Note that we need to do some additional preprocessing, such as one-hot encoding the categorical features, to make the data compatible with a machine learning model. We will do this in the next notebook, where we will create the actual dataset we will train our models on.

### Feature Groups

A [feature group](https://docs.hopsworks.ai/feature-store-api/latest/generated/feature_group/) can be seen as a collection of conceptually related features. In our problem setting, it makes sense to create a single feature group for our data as it comes from a single data source. However, you could also imagine an alternative problem setting with multiple data sources, let's say one with customer info (birthdate, gender) and one with service info (list of services a user has signed up for at a particular point in time). In that case, it would make sense to create separate feature groups for these data sources. 

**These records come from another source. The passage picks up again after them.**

/-- A read arrives from PCIe: of a window, of I/O space or of what no base register covers it is answered with Unsupported Request; of the
MSI-X table and the configuration space with their word (R289, R290). -/
def execPcieInboundRead (t : PcieTarget) (at_ : Nat) (s_ : State) : Host.Outcome State Fault Refusal :=
  let s := s_.advance at_
  let answer := fun (u : State) (v : Word) => { u with pcie := { u.pcie with sent := u.pcie.sent ++ [.completion v] } }
  .next (if s.ifaceOn 38 && s.pcie.up then
      match t with
      | .io _ => s.pcieUnsupported
      | .config r =>
        if s.pcie.root then s.pcieUnsupported
        else
          let (v, s1) := s.configWord r
          answer s1 v
      | .mem adr =>
        match s.pcie.window adr, s.pcie.tablePlace adr with
        | none, some k => answer s (s.pcie.msix.get msixReset k)
        | _, _ => s.pcieUnsupported
    else s)

/-- An MSI or MSI-X write in root mode raises its vector's source; one with data bits above 5 is discarded, counted and
reported. -/
def execPcieMsiReceive (data : Word) (at_ : Nat) (s : State) : Host.Outcome State Fault Refusal :=
  let s1 := s.advance at_
  if !s1.ifaceOn 38 || !s1.pcie.up || !s1.pcie.root then .next s1
  else if fld data 31 6 ≠ 0 then .next ({ s1 with pcie := { s1.pcie with badMsi := satInc s1.pcie.badMsi } }.raiseN 305)
  else
    let v := fld data 5 0
    .next (s1.raiseN (if v < 32 then 312 + v else 322 + v))

/-- The PCIe link comes up: source 304 (R291). -/
def execPcieLinkUp (at_ : Nat) (s : State) : Host.Outcome State Fault Refusal :=
  let s1 := s.advance at_
  if !s1.ifaceOn 38 || s1.pcie.up then .next s1
  else .next ({ s1 with pcie := { s1.pcie with up := true } }.raiseN 304)

/-! ## xSPI (R292) -/

/-- A flash command is in progress: its descriptor is in cells and has not completed. -/
def State.xspiBusy (s : State) : Bool := (s.txReady 0x121).isSome

/-- A flash command is carried out, its first clock edge at a tick: READ data enter the read channel as one record, which holds the
interface's clock while no cell is free; a missing strobe is an error; the command raises source 344 as it completes. -/
def execXspiCommand (data : List Byte) (strobe : Bool) (span : Span) (s : State) : Host.Outcome State Fault Refusal :=
  let s1 := s.advance span.stop
  match s1.txReady 0x121 with
  | none => .next s1
  | some (ch, ws) =>
    if !s1.ifaceOn 39 then .next s1
    else
      let w0 := ws.getD 0 0
      let read := bit w0 1
      let want := fld (ws.getD 2 0) 15 0
      let (ok, s2) := s1.ifCheck xspiPage (strobe || !read)
      let finish := fun (t : State) => ((t.txSent ch false).raiseN 344) |> fun (u : State) => { u with xspi := { u.xspi with sent := u.xspi.sent ++ [ws] } }
      if ok && read then
        match s2.receive 5 0x120 0 s2.xspi.stamp (min span.start s2.now) [] (data.take want) with
        | (true, s3) => .next (finish s3)
        | (false, s3) => .next { s1 with channels := s3.channels }
      else .next (finish s2)

/-! ## I²C (R293) -/

/-- Change a controller. -/
def State.modI2c (s : State) (i : Nat) (f : I2c → I2c) : State := s.setI2c i (f (s.i2c i))

/-- The end of a transfer whose start condition was at a tick: its read data and flags as one record where it reads or fails. The error of
its last try, if any, is detected, and lost arbitration raises the source; while no cell is free the clock is stretched and the transfer has
not ended. -/
def State.i2cEnd (s : State) (i ch : Nat) (ws : List Word) (data : List Byte) (lost : Nat) (error : Nat) (start : Nat) : State :=
  let w0 := ws.getD 0 0
  let (ok, s1) := if lost = 2 then (true, s) else s.ifCheck (i2cPage i) (decide (error = 0))
  let flags := (if error = 0 ∧ !ok then 1 else error) + (if lost = 0 then 0 else if lost = 1 then 2 else 6)
  let s2 := if lost = 0 then s1 else s1.raiseN (346 + 2 * i)
  let sent := fun (t : State) => (t.txSent ch false).modI2c i fun x => { x with sent := x.sent ++ [ws] }
  if fld w0 31 24 = 0 ∧ flags = 0 then sent s2
  else match s2.receive 5 (0x130 + 2 * i) flags (s2.i2c i).stamp (min start s2.now) [w0] (data.take (fld w0 31 24)) with
    | (true, s3) => sent s3
    | (false, s3) => { s with channels := s3.channels }

/-- FLAGS[8] to [12] of a try's end, as bits from 0; a PEC is checked where the transfer has one. -/
def i2cFlags (pec : Bool) : I2cEnd → Nat
  | .done => 0
  | .nak => 1
  | .pecMismatch => if pec then 16 else 0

Before we can create a feature group we need to connect to our feature store.

In [None]:
import hsfs

conn = hsfs.connection()
fs = conn.get_feature_store()

To create a feature group we need to give it a name and specify a primary key. It is also good to provide a description of the contents of the feature group.

In [None]:
customer_info_fg = fs.create_feature_group(
    name="customer_info",
    description="Customer info for churn prediction.",
    primary_key=['customerID'],
    online_enabled=True
)

Here we have also set `online_enabled=True`, which enables low latency access to the data. A full list of arguments can be found in the [documentation](https://docs.hopsworks.ai/feature-store-api/latest/generated/api/feature_store_api/#create_feature_group).

At this point, we have only specified some metadata for the feature group. It does not store any data or even have a schema defined for the data. To make the feature group persistent we populate it with its associated data using the `save` function.

In [None]:
customer_info_fg.save(df)

### Next Steps

In the next notebook we will use our feature groups to create a dataset we can train a model on.